Рассказывают, вернувшись в Россию, автор, заявил: эта книга должна лежать у каждого на столе. Не знаю. насколько это достоверно, хотя самооценке и характеру автора соответствует. Но вот покойный ныне Владимир Максимов писал: это не просто провал, это сокрушительный провал. Я читал первый «узел», «Август четырнадцатого года» в рукописи, когда там еще не было тех 300 страниц об убийстве Столыпина и обо всем, что с этим в его трактовке связано. И после «Ивана Денисовича», дышащего живой жизнью, показалось мне все это натужным, очень литературным и просто скучным. Но когда в годы перестройки труд этот был у нас издан, я стал читать его заново. Нет, не художник писал это и не историк, а грозный судия, на каждой странице — перст указующий: быть посему! Истории отныне быть такой, как я начертал и всем вам знать предписываю. Впрочем, кто только не насиловал историю, кто ни пригибал ее в свою сторону, по каким лекалам ее ни кроили. И пока медленно продвигался я от «узла» к «узлу», все мне бессмертный Гоголь нет-нет да и вспомнится: как въехал Чичиков в губернский город NN и «два русские мужика, стоявшие у дверей кабака против гостиницы, сделали кое-какие замечания, относившиеся более к экипажу, чем к сидевшему в нем. „Вишь ты, — сказал один другому, — вон какое колесо!
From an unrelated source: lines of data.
-- ==== Sys2Proof/Machine/TrayCmds.lean ====
section
/-! DEFINITION. Larkspur's events (17): its start, slots and gates, power entry, the tempo reference, cooling, recovery, MCTP routing. -/

namespace Sys2Proof.Machine

/-! ## Start and slots (R581 to R587, R595 to R598) -/

/-- A package of the wrong bin is in a slot (R3, R584): it is reported, and nothing powers it. -/
def wrongBin (s : State) (k : Nat) : State :=
  let s := (s.modSlot k fun x => { x with binMismatch := true }).emit (.report (some k) .binMismatch)
  if slotOn s k then railsOut s k else s

/-- Larkspur holds the bins in the slots against COOL_CLASS as it has read it (R583, R584). -/
def checkBins (s : State) : State :=
  s.each slots fun s k => if (slotSt s k).present && !slotFits s k then wrongBin s k else s.modSlot k fun x => { x with binMismatch := false }

/-- Larkspur starts (R581, R582, R597): it reads the strap, sets OPEN_EN again where a gate may open, and powers the slots. -/
def startLarkspur (s : State) (strap : Nat) : State :=
  let s := s.modTray fun t => { t with started := true, strapBad := decide (1 < strap), liquid := strap == 1 }
  let s := if 1 < strap then s.emit (.report none .classStrapBad) else checkBins s
  let s := settleBoard (s.each slots openGate)
  s.each slots fun s k => if mayPower s k then powerSlot s k else s

/-- LARKSPUR_START (R581). -/
def execLarkspurStart (strap : Nat) (s : State) : Host.Outcome State Fault Refusal := .next (startLarkspur s strap)

/-- The bin can be the one read: the modelled package shows its own. -/
def binPossible (s : State) (k : Nat) (b : Bin) : Bool := !isPkg s k || b == s.fuses.bin

/-- BIN_ID has been read of a package newly in the slot (R583, R584). -/
def readBin (s : State) (k : Nat) (b : Bin) : State :=
  let fresh := (slotSt s k).bin != b
  let bad := b != classBin s
  let s := trayChange s fun s => s.modSlot k fun x =>
    { x with present := true, bin := b, binMismatch := bad,
             orders := if fresh then { x.orders with capHost := binHostCap b, capBoard := binMax b } else x.orders }
  if bad then s.emit (.report (some k) .binMismatch) else s

/-- BIN_ID_READ (R583, R584): the slot is unpowered, and Larkspur powers no slot while its strap is bad (R582). -/
def execBinIdRead (slot : Fin 8) (bin : Bin) (s : State) : Host.Outcome State Fault Refusal :=
  .next (larkspur s fun s =>
    if slotOn s slot || (slotSt s slot).present || s.tray.strapBad || !binPossible s slot bin then s else readBin s slot bin)

/-- A package leaves its slot (R584, R595): its rails are gone with it, the gate closes, BIN_MISMATCH ends. -/
def slotLeft (s : State) (k : Nat) : State :=
  let s := if slotOn s k then railsOut s k else s
  s.modSlot k fun x => { x with present := false, binMismatch := false, openEn := false, pkgGood := false, temp := none, faultN := true }

/-- SLOT_PRESENT_RISE (R595). -/
def execSlotPresentRise (slot : Fin 8) (s : State) : Host.Outcome State Fault Refusal :=
  .next <|
    if (slotSt s slot).present then
      let s' := slotLeft s slot
      if s'.tray.started then trayChange s' id else s'
    else s

/-- TRAY_ID_WRITE (R28): the write arrives at the modelled package. -/
def execTrayIdWrite (trayId : Fin 128) (slot : Fin 8) (s : State) : Host.Outcome State Fault Refusal := .next (s.writeRank trayId slot)

/-- PKG_GOOD_RISE (R596). -/
def execPkgGoodRise (slot : Fin 8) (s : State) : Host.Outcome State Fault Refusal :=
  .next <|
    if !(slotSt s slot).present || (isPkg s slot && !s.rst.pkgGood) then s
    else
      let s := s.modSlot slot fun x => { x with pkgGood := true }
      larkspur s fun s => openGate s slot

/-- PKG_GOOD falls (R595, R596, R598): the gate closes, the latch clears, and the fourth closing within 60 s holds it. -/
def goodFell (s : State) (k nowMs : Nat) : State :=
  let x := slotSt s k
  let open_ := x.present && x.openEn
  let times := if open_ then recent x.closings nowMs 60000 else x.closings
  let hold := open_ && decide (4 ≤ times.length) && s.tray.started
  let s := s.modSlot k fun x => { x with pkgGood := false, openEn := false, closings := times, held := x.held || hold }
  if hold && !x.held then s.emit (.report (some k) .gateHeld) else s

/-- PKG_GOOD_FALL (R595, R596). -/
def execPkgGoodFall (slot : Fin 8) (nowMs : Nat) (s : State) : Host.Outcome State Fault Refusal :=
  .next (if !(slotSt s slot).pkgGood || (isPkg s slot && s.rst.pkgGood) then s else goodFell s slot nowMs)

/-! ## Power entry (R588 to R590, R594) -/

/-- FAN_FAIL (R588, Table 17-2). -/
def execFanFail (fan : Fin 8) (s : State) : Host.Outcome State Fault Refusal :=
  .next (larkspur s fun s =>
    if vat s.tray.fanFailed fan false then s
    else trayChange (s.emit (.report none .fanFail)) fun s => s.modTray fun t => { t with fanFailed := vmodN t.fanFailed fan fun _ => true })

/-- INPUT_RANGE_LOSS (R590, R613): BOARD OFF everywhere, and the rails go without waiting for OFF_READY. -/
def execInputRangeLoss (nowMs : Nat) (s : State) : Host.Outcome State Fault Refusal :=
  .next (larkspur s fun s =>
    if s.tray.inputOk then
      let s := settleBoard ((s.modTray fun t => { t with inputOk := false }).emit (.report none .inputRange))
      s.each slots fun s k => removePower s k nowMs
    else s)

/-- INPUT_RANGE_RESTORE (R590): BOARD RUN again, and the slots whose effective state rises above OFF are powered (R593). -/
def execInputRangeRestore (s : State) : Host.Outcome State Fault Refusal :=
  .next (larkspur s fun s =>
    if s.tray.inputOk then s else trayChange s fun s => s.modTray fun t => { t with inputOk := true })

/-- OFF stands for a slot: it is effective in the modelled package, or ordered in another, which counts a grace time itself. -/
def offStands (s : State) (k : Nat) : Bool :=
  if isPkg s k then effState s == .off
  else
    let o := (slotSt s k).orders
    plower (plower o.rack o.host) o.board == .off

/-- The package reports OFF_READY (R594, R613). -/
def offReady (s : State) (k nowMs : Nat) : State :=
  if slotOn s k && offStands s k && (!isPkg s k || s.pwr.offReady) then trayChange (removePower s k nowMs) id else s

/-- OFF_READY (R594). -/
def execOffReady (slot : Fin 8) (nowMs : Nat) (s : State) : Host.Outcome State Fault Refusal :=
  .next (larkspur s fun s => offReady s slot nowMs)

/-- OFF_READY_TIMEOUT (R594). -/
def execOffReadyTimeout (slot : Fin 8) (nowMs : Nat) (s : State) : Host.Outcome State Fault Refusal :=
  .next (larkspur s fun s => if slotOn s slot && offStands s slot then trayChange (removePower s slot nowMs) id else s)

/-! ## Tempo reference and cooling (R600 to R607) -/

/-- REF_IN_CHANGE (R600): beyond ±20 ppm it counts as absent; TEMPO itself never misses an edge (R601). -/
def execRefInChange (ppm : Option Int) (s : State) : Host.Outcome State Fault Refusal :=
  .next (s.modTray fun t => { t with refIn := ppm.any fun p => decide (p.natAbs ≤ 20) })

/-- The readings and the outputs of R602; the watchdog's full cooling is not changed (R606). -/
def coolingUpdate (s : State) (temps : List (Option Int)) : State :=
  let c0 := coolOf s temps [0, 1, 2, 3]
  let c1 := coolOf s temps [4, 5, 6, 7]
  let s := s.each slots fun s k => if isPkg s k then s else s.modSlot k fun x =>
    { x with temp := if x.powered then (temps[k]?).getD none else none }
  if s.tray.wdHold then s else s.modTray fun t => { t with cool0 := c0, cool1 := c1, fans := max c0 c1 }

/-- COOLING_UPDATE (R602). -/
def execCoolingUpdate (temps : List (Option Int)) (s : State) : Host.Outcome State Fault Refusal :=
  .next (larkspur s fun s => coolingUpdate s temps)

/-- COOLING_WATCHDOG_KICK (R605, R606): the discrete circuit counts its own 2 s, and a kick never releases full cooling (log 24). -/
def execCoolingWatchdogKick (s : State) : Host.Outcome State Fault Refusal := .next s

/-- COOLING_WATCHDOG_EXPIRY (R605). -/
def execCoolingWatchdogExpiry (nowMs : Nat) (s : State) : Host.Outcome State Fault Refusal :=
  .next (s.modTray fun t => { t with wdHold := true, cool0 := 30, cool1 := 30, fans := 30,
                                     fullSince := if t.wdHold then t.fullSince else nowMs })

/-- COOLING_WATCHDOG_RELEASE (R606, R607). -/
def execCoolingWatchdogRelease (b1 b2 : Byte) (us : Nat) (imageOk tachsOk tempsOk : Bool) (nowMs : Nat) (s : State) :
    Host.Outcome State Fault Refusal :=
  .next (larkspur s fun s =>
    if b1 = 0x5A ∧ b2 = 0xA5 ∧ us ≤ 1000 ∧ (imageOk && tachsOk && tempsOk) = true ∧ s.tray.fullSince + 30000 ≤ nowMs then
      s.modTray fun t => { t with wdHold := false }
    else s)

/-! ## Recovery (R611, R612) -/

/-- Larkspur recovers a slot whose PKG_FAULT_N is asserted without WAKE_LOCKOUT (R611). -/
def recover (s : State) (k nowMs : Nat) : State :=
  let x := slotSt s k
  let times := recent x.resets nowMs 3600000
  if x.recoverAuto && decide (times.length ≤ 3) then resetSlot (s.modSlot k fun x => { x with resets := times }) k
  else (holdSlot s k).emit (.report (some k) .slotFault)

/-- PKG_FAULT_RECOVERY (R611, R612). -/
def execPkgFaultRecovery (slot : Fin 8) (lockout : Bool) (nowMs : Nat) (s : State) : Host.Outcome State Fault Refusal :=
  .next (larkspur s fun s =>
    if !slotOn s slot || (isPkg s slot && s.rst.faultN) then s
    else
      let s := s.modSlot slot fun x => { x with faultN := false }
      if (if isPkg s slot then s.rst.lockout else lockout) then s else recover s slot nowMs)

/-! ## Side-band (R608, R629) -/

/-- HOST_MCTP_MESSAGE (R608). -/
def execHostMctpMessage (port : Fin 8) (eid : Nat) (cmdSlot : Option (Fin 8)) (s : State) : Host.Outcome State Fault Refusal :=
  .next (larkspur s fun s =>
    if eid = 0x20 + port.val then s.emit (.mctpForward port eid)
    else if eid = 8 then (if cmdSlot.any (· != port) then s.answer .notPermitted else s.emit (.mctpForward port eid))
    else s)

/-- I3C_DYNAMIC_ADDRESS_TIMEOUT (R629 and 17, Side-band): the bus of a powered slot runs as SMBus. -/
def execI3cDynamicAddressTimeout (slot : Fin 8) (s : State) : Host.Outcome State Fault Refusal :=
  .next (larkspur s fun s => if slotOn s slot then s.modSlot slot fun x => { x with smbus := true } else s)

end Sys2Proof.Machine
end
Что ты думаешь, доедет то колесо, если б случилось, в Москву или не доедет?“ „Доедет“. — отвечал другой. „А в Казань-то, я думаю, не доедет?“ — „В Казань не доедет“, — отвечал другой». В недавней своей статье «Потемщики света не ищут» (Кто — потемщики? Кто — свет?) Солженицын писал озабоченно: «Но вот сейчас явно избранно: опорочить меня как личность, заляпать, растоптать само мое имя.(А с таимой надеждой — и саму будущую жизнь моих книг?)» О личности разговор еще продолжится, а что касается книг… Ему ли не знать, что это невозможно. Весь пропагандистский аппарат второй сверхдержавы мира был брошен на то, чтобы растоптать маленькую его повесть «Один день Ивана Денисовича». И что, каков результат?
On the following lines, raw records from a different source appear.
/-- R49: at the frame boundary after the marker that asked for it, a member that another package is master of loads the beat number that
the master has now: the marker's, with the link delay and the ticks since it arrived. It counts the realignment, and nothing is left to
realign. -/
def Obligations.BeatNumberLoadTakesMasterCount : Prop :=
  ∀ (m : Marker) (d : BitVec 16) (s : State), s.tmp.marker = some m → s.tmp.linkDelay[m.link] = some d → s.tmp.counting = true →
    s.tmp.realign = .load → ownState s = .member → ownMaster s ≠ ownRank s → s.tmp.beat % 1024 = 0 → m.atBeat ≠ s.tmp.beat →
    ∃ t, exec .beatNumberLoad s = .next t ∧
      t.tmp.beat = ((m.beatNo : Int) * 1000 + d.toNat + (s.tmp.nowTicks - m.atTicks)).toNat / 1000 ∧ t.tmp.counting = true ∧
      t.tmp.realign = .none ∧ t.tmp.realignCount = s.tmp.realignCount + 1

/-! ## Steps and partitions (09) -/

/-- R345, R347, R348: a doorbell of a function that may use the partition sets the TAIL of queue 4p + CLASS when the function has no posted
write outstanding, waits when it has, and sets DB_ERR when TAIL is beyond the ring or the partition is DISABLED or RESETTING. -/
def Obligations.DoorbellSetsTail : Prop :=
  ∀ (fn : Fn) (bar4 : Bool) (p : Part) (value : W32) (s : State), s.hif.linkUp = true → decodes s fn = true → mayPart s fn p = true →
    (bar4 = true → fn = 0 → servingFn s p = 0) →
    (let q := 4 * p.val + value.toNat / 2 ^ 30
     let tail := value.toNat % 4096
     let bad := 2 ^ (queueSt s q).size.toNat ≤ tail ∨ s.stp.part[p].state = .disabled ∨ s.stp.part[p].state = .resetting ∨ s.rst.warm = some true
     (bad → exec (.stpDoorbell fn bar4 p value) s =
        .next { s with stp := { s.stp with part := s.stp.part.set p { s.stp.part[p] with dbErr := true } } }) ∧
     (¬bad → (∀ e ∈ s.hif.posted, e.1 ≠ fn) → ∃ t, exec (.stpDoorbell fn bar4 p value) s = .next t ∧
        queueSt t q = { queueSt s q with tail := tail } ∧ (∀ r, r ≠ q → queueSt t r = queueSt s r) ∧ t.stp.steps = s.stp.steps ∧ t.mem = s.mem) ∧
     (¬bad → (∃ e ∈ s.hif.posted, e.1 = fn) → ∃ t, exec (.stpDoorbell fn bar4 p value) s = .next t ∧
        t.stp.queue = s.stp.queue ∧ t.stp.dbWait.length = s.stp.dbWait.length + 1))

/-- R344, R351: a descriptor whose bytes its slice holds and that passes the checks of Table 9-4 becomes a step of its partition and class
that waits to be placed, and the HEAD of its queue moves on by one entry. -/
def Obligations.DescriptorBecomesStep : Prop :=
  ∀ (q : Fin 32) (a : Nat) (b : List Byte) (s : State), (queueSt s q).head ≠ (queueSt s q).tail → cqFree s (q.val / 4) = true →
    s.pwr.stage = .run → s.rst.warm = none → a = (queueSt s q).base.toNat + 64 * (queueSt s q).head →
    rangeCode s (q.val / 4) a 64 = none → enginesIdle s = true → rangeHeld s a 64 = true → b = heldBytes s a 64 →
    descChecks s (q.val / 4) (q.val % 4) b = none →
    ∃ t x, exec (.descriptorRead q) s = .next t ∧ (queueSt t q).head = ((queueSt s q).head + 1) % 2 ^ (queueSt s q).size.toNat ∧
      (queueSt t q).tail = (queueSt s q).tail ∧ t.stp.steps = s.stp.steps ++ [x] ∧ x.part = q.val / 4 ∧ x.cls = q.val % 4 ∧
      x.phase = .read ∧ x.planId = fieldAt b 0 2 ∧ x.notBefore = fieldAt b 0x18 8 ∧ x.fault = none

/-- R64, R363: a placed step whose start beat has come, and whose ladder has a grade with free tiles, is admitted: it is in flight from this
beat, at that grade, charged TILES x FG_BEATS, no slot of it begun. An INGEST step needs its snapshot taken and its view written; a
COLLECTIVE step starts at its very start beat, in a member of the ring and a partition that may use it (R453, R455). -/
def Obligations.StepAdmitted : Prop :=
  ∀ (x : Step) (r : PlanRec) (g : PlanGrade) (s : State), getStep s x.id = some x → x.phase = .placed → x.start ≤ s.tmp.beat →
    isFg s.tmp.beat = true → admitting s = true → partTripped s x.part = false →
    (collectiveStep s x = true → collAllowed s x.part = true ∧ x.start = s.tmp.beat) →
    (x.ingest = true → x.snap.isSome = true ∧ viewPending s x.id = false) → x.snapCode = none →
    stepPlan s x = some r → chooseGrade s r s.tmp.beat = some g → g.tiles.any (tileHeld s) = false →
    ∃ t, exec (.stepAdmit x.id) s = .next t ∧
      getStep t x.id = some { x with
        phase := .live, start := s.tmp.beat, grade := g.grade, charge := r.tiles * g.fgBeats, begun := [], running := [], delays := [] } ∧
      t.mem = s.mem ∧ t.tmp = s.tmp

/-- R358, R360: at a C0 slot start, or at the first foreground beat after one that a load passed over (R665), the one C0 step that waits in
the one active partition is admitted, when its tiles and contexts are free and fewer than 32 C0 steps are in flight. -/
def Obligations.C0StepAdmittedAtSlotStart : Prop :=
  ∀ (p : Part) (x : Step) (r : PlanRec) (g : PlanGrade) (s : State),
    (isC0Slot s s.tmp.beat = true ∧ s.tmp.again = false ∨ s.stp.c0Due = true) → isFg s.tmp.beat = true →
    admitting s = true → (idx 8 fun k => (partSt s k).state == .active) = [p.val] → c0Waiting s p = [x] → getStep s x.id = some x →
    x.notBefore ≤ s.tmp.beat → (collectiveStep s x = true → collAllowed s x.part = true ∧ x.notBefore = s.tmp.beat) →
    partTripped s x.part = false → (x.ingest = true → x.snap.isSome = true ∧ viewPending s x.id = false) → x.snapCode = none →
    stepPlan s x = some r → chooseGrade s r s.tmp.beat = some g → g.tiles.any (tileHeld s) = false → ctxsFree s x = true →
    c0InFlight s < 32 →
    ∃ t, exec .c0SlotStart s = .next t ∧ t.stp.c0Due = false ∧
      getStep t x.id = some { x with
        phase := .live, start := s.tmp.beat, grade := g.grade, charge := r.tiles * g.fgBeats, begun := [], running := [], delays := [] } ∧
      t.mem = s.mem

/-- R59, R135: at its mapped beat a slot that launches a kernel starts a group on the named tile and group slot at the named instruction,
with every lane active, the arguments in v0 on and every later fault or completion charged to the step; the slot has begun and does not
begin again. A first instruction that is not in the tile's cache is a fetch that SHF_FETCH_MISS counts (R141). -/
def Obligations.SlotLaunchesGroup : Prop :=
  ∀ (x : Step) (n : Nat) (ps : PlanSlot) (tile : Tile) (slot : GSlot) (c : CodeRec) (pc : Nat) (args : List W32) (s : State),
    getStep s x.id = some x → slotOf s x n = some ps → x.phase = .live → slotFirst x ps = s.tmp.beat → n ∉ x.begun →
    namesTile s x tile = true → getGroup s tile slot = none →
    (s.str.bind fun y => y.codes.find? fun d => d.id == c.id && (d.part == x.part || d.part == 0xFF)) = some c →
    ∃ t k y, exec (.slotStart x.id n [.launch tile slot c.id pc 0 args]) s = .next (settle t) ∧ getGroup t tile slot = some k ∧
      k.pc = pc ∧ k.codeBase = c.addr ∧ k.exec = 0xFFFFFFFF ∧ k.step = x.id ∧ k.part = x.part ∧ k.cls = x.cls ∧ k.regs = argRegs args ∧
      k.hold = .none ∧ getStep t x.id = some y ∧ y.begun = n :: x.begun ∧ y.phase = .live ∧ y.fault = x.fault ∧ t.grn = s.grn ∧ t.mem = s.mem ∧
      (fetchWord s tile k = none → 8 * pc + 8 ≤ c.image.length →
        k.fetching = true ∧ vat t.tile.fetchMiss (tile.val / 16) 0 = vat s.tile.fetchMiss (tile.val / 16) 0 + 1)

/-- R70, R71, R74, R75: a slot that is under way ends at or after its last beat once its transfers are done. What it overran delays the
slots of the step that follow it and is counted; an overrun, or a limiter engaged on a die it ran on, is one tempo slip of the step with
the beat its run was to end at. -/
def Obligations.SlotOverrunDelays : Prop :=
  ∀ (x : Step) (n overrun : Nat) (ps : PlanSlot) (r : RunSlot) (s : State), getStep s x.id = some x → slotOf s x n = some ps →
    (x.running.find? fun q => q.slot == n) = some r → r.last ≤ s.tmp.beat → slotBusy s x.id n = false →
    (0 < overrun ∨ r.limited = true → ∃ t, exec (.slotEnd x.id n overrun false) s = .next t ∧ t.tmp.slipCount = s.tmp.slipCount + 1 ∧
      t.tmp.slipLast.beat = BitVec.ofNat 24 r.last ∧ t.tmp.slipLast.overrun = BitVec.ofNat 11 (min overrun 0x7FF) ∧
      t.tmp.slipLast.cause = (if r.limited = true then 1 else 0) ∧
      getStep t x.id = some { x with
        running := x.running.filter (fun q => q.slot != n), overrun := x.overrun + overrun
        delays := x.delays ++ [(ps.off + ps.beats, slotDelay x ps + overrun)], slip := true } ∧ t.tmp.beat = s.tmp.beat ∧ t.mem = s.mem) ∧
    (r.limited = false → ∃ t, exec (.slotEnd x.id n 0 false) s = .next t ∧ t.tmp = s.tmp ∧ t.mem = s.mem ∧
      getStep t x.id = some { x with
        running := x.running.filter (fun q => q.slot != n), delays := x.delays ++ [(ps.off + ps.beats, slotDelay x ps + 0)] })

/-- R352: a step in flight of which nothing runs any more, and whose run is over, completes: it leaves the package's steps and its record is
the next of its partition's completion ring. -/
def Obligations.StepCompletes : Prop :=
  ∀ (x : Step) (p : Part) (s : State), getStep s x.id = some x → x.part = p.val → x.phase = .live → outstanding s x.id = false →
    runOver s x = true → s.hif.linkUp = true →
    ∃ t, exec (.stepComplete x.id) s = .next t ∧ getStep t x.id = none ∧
      (partSt t p).cqTail = ((partSt s p).cqTail + 1) % 2 ^ (partSt s p).cqSize.toNat

/-- R357, R358, R359: writes by the PF of STP_SHARE, STP_C0_PHASE and STP_C0_SHEAVES are held for the next frame boundary when they are in
range; otherwise they are ignored and set CFG_ERR. -/
def Obligations.ShareAndC0Writes : Prop :=
  ∀ (p : Part) (v : W32) (w : W64) (s : State), s.hif.linkUp = true → decodes s 0 = true →
    (v.toNat % 65536 ≠ 0 → exec (.stpShareWrite 0 p v) s =
      .next { s with stp := { s.stp with part := s.stp.part.set p { s.stp.part[p] with shareNext := some (BitVec.ofNat 16 v.toNat) } } }) ∧
    (v.toNat % 65536 = 0 → exec (.stpShareWrite 0 p v) s =
      .next { s with stp := { s.stp with part := s.stp.part.set p { s.stp.part[p] with cfgErr := true } } }) ∧
    (1 ≤ v.toNat % 1024 → v.toNat % 1024 ≤ c0Period s - 2 → exec (.stpC0PhaseWrite 0 v) s =
      .next { s with stp := { s.stp with c0PhaseNext := some (v.toNat % 1024) } }) ∧
    ((∀ k : Fin 64, w.getLsbD k = true → ownsSheaf s p k = true) → exec (.stpC0SheavesWrite 0 p w) s =
      .next { s with stp := { s.stp with part := s.stp.part.set p { s.stp.part[p] with c0SheavesNext := some w } } }) ∧
    ((∃ k : Fin 64, w.getLsbD k = true ∧ ownsSheaf s p k = false) → exec (.stpC0SheavesWrite 0 p w) s =
      .next { s with stp := { s.stp with part := s.stp.part.set p { s.stp.part[p] with cfgErr := true } } })

/-- R366: a PART reset by the PF of a partition that is not DISABLED returns it to service, its completion ring empty with PHASE 1, and
RST_CAUSE names it. It stays FAULTED where a resource of it is failed (R511), and RESETTING under a WARM reset of the package. -/
def Obligations.PartResetClears : Prop :=
  ∀ (p : Part) (s : State), s.hif.linkUp = true → decodes s 0 = true → s.stp.part[p].state ≠ .disabled →
    ∃ t, exec (.partReset 0 p) s = .next t ∧ (s.stp.part[p].state = .resetting → (partSt t p).state = .resetting) ∧
      (s.stp.part[p].state ≠ .resetting → (partSt t p).state = .active ∨ (partSt t p).state = .faulted) ∧
      (partSt t p).cqHead = 0 ∧ (partSt t p).cqTail = 0 ∧ (partSt t p).cqPhase = true ∧
      t.rst.cause = { code := .ok, type := 3, source := 5, target := p.val }

/-- R368: a base or size of a ring is written only while the ring is empty and no step of the partition is in flight, and clears HEAD and
TAIL; otherwise the write is ignored and sets CFG_ERR. Stated for a queue of class C1 to C3 and for the completion ring. -/
def Obligations.QueueConfigWrites : Prop :=
  ∀ (fn : Fn) (q : Fin 32) (p : Part) (v : W64) (s : State), s.hif.linkUp = true → decodes s fn = true → p.val = q.val / 4 → q.val % 4 ≠ 0 →
    mayPart s fn p = true →
    (s.stp.queue[q].head = s.stp.queue[q].tail → noSteps s p = true → exec (.queueConfigWrite fn (.qBase q v)) s =
      .next { s with stp := { s.stp with queue := s.stp.queue.set q { s.stp.queue[q] with base := v &&& ~~~0xFFF, head := 0, tail := 0 } } }) ∧
    (s.stp.queue[q].head ≠ s.stp.queue[q].tail ∨ noSteps s p = false → exec (.queueConfigWrite fn (.qBase q v)) s =
      .next { s with stp := { s.stp with part := s.stp.part.set p { s.stp.part[p] with cfgErr := true } } }) ∧
    ((partSt s p).cqHead = (partSt s p).cqTail → noSteps s p = true → exec (.queueConfigWrite fn (.cqBase p v)) s =
      .next { s with stp := { s.stp with
        part := s.stp.part.set p { s.stp.part[p] with cqBase := v &&& ~~~0xFFF, cqTail := 0, cqHead := 0, cqPhase := true } } })

/-! ## The loader (03) -/

/-- R117, R118, R119, R670, R671: a write of GO by the PF while the loader is idle and a wake has completed starts the operation: VALIDATE and
LOAD read the 256-byte header of their source, KEYOP the 264 bytes of its block. A source in host memory that may not be read ends
VALIDATE and LOAD with LOAD_IO at step 1, a KEYOP of any other source or size with KEYOP_BAD and a new nonce. -/
def Obligations.LoaderStarts : Prop :=
  ∀ (src : BitVec 2) (keep : Bool) (s : State), s.hif.linkUp = true → decodes s 0 = true → s.sld.busy = false → s.rst.done = true →
    (src ≠ 3 → (src = 2 → s.sld.srcAddr.toNat % 4096 = 0 ∧ 256 ≤ s.sld.srcLen.toNat ∧ s.sld.srcLen.toNat ≤ 2 ^ 28) →
      (∃ t j, exec (.sldValidate src keep) s = .next t ∧ t.sld.busy = true ∧ t.sld.phase = 1 ∧ t.sld.job = some j ∧ j.kind = .validate ∧
        j.stage = .header ∧ t.out = s.out ++ [.loaderRead src.toNat (srcBase s src.toNat) 256] ∧ t.str = s.str ∧ t.mem = s.mem) ∧
      (∃ t j, exec (.sldLoad src keep) s = .next t ∧ t.sld.busy = true ∧ t.sld.phase = 1 ∧ t.sld.job = some j ∧ j.kind = .load ∧
        t.sld.keepMem = keep ∧ j.stage = .header ∧ t.out = s.out ++ [.loaderRead src.toNat (srcBase s src.toNat) 256] ∧ t.str = s.str ∧
        t.mem = s.mem)) ∧
    (src = 2 → s.sld.srcLen.toNat = 264 → s.sld.srcAddr.toNat % 4096 = 0 →
      ∃ t j, exec (.sldKeyop src keep) s = .next t ∧ t.sld.busy = true ∧ t.sld.job = some j ∧ j.stage = .keyBlock ∧
        t.out = s.out ++ [.loaderRead 2 s.sld.srcAddr.toNat 264] ∧ t.fuses = s.fuses) ∧
    (src = 2 → ¬(s.sld.srcAddr.toNat % 4096 = 0 ∧ 256 ≤ s.sld.srcLen.toNat ∧ s.sld.srcLen.toNat ≤ 2 ^ 28) →
      ∀ c ∈ [Instr.sldValidate src keep, .sldLoad src keep], ∃ t, exec c s = .next t ∧ t.sld.busy = false ∧ t.sld.code = .loadIo ∧
        t.sld.phase = 1 ∧ t.str = s.str ∧ t.mem = s.mem) ∧
    (src ≠ 3 → ¬(src = 2 ∧ s.sld.srcLen.toNat = 264 ∧ s.sld.srcAddr.toNat % 4096 = 0) →
      ∃ t, exec (.sldKeyop src keep) s = .next t ∧ t.sld.busy = false ∧ t.sld.code = .keyopBad ∧ t.sld.nonce = Config.freeWord s.free ∧
        t.free = s.free + 1 ∧ t.fuses = s.fuses)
И книга, и автор всемирно прославились, автор был удостоен Нобелевской премии. И сейчас, когда прошли десятилетия и времена переменились, книга жива, потому что она талантлива, она включена в школьные программы наряду со многими запрещенными при советской власти книгами. Разумеется, политическое значение ее, эхо того взрыва отлетело, если бы сегодня постучались ею в дверь Нобелевского комитета, очень может быть, дверь приоткрылась бы на цепочку, не более: «Вам кого?» Будущая жизнь книг неподвластна ни «сверхусильному напору» (выражение Солженицына) авторов, ни суждениям современников, ни властителям, она во — власти Времени. И только Времени.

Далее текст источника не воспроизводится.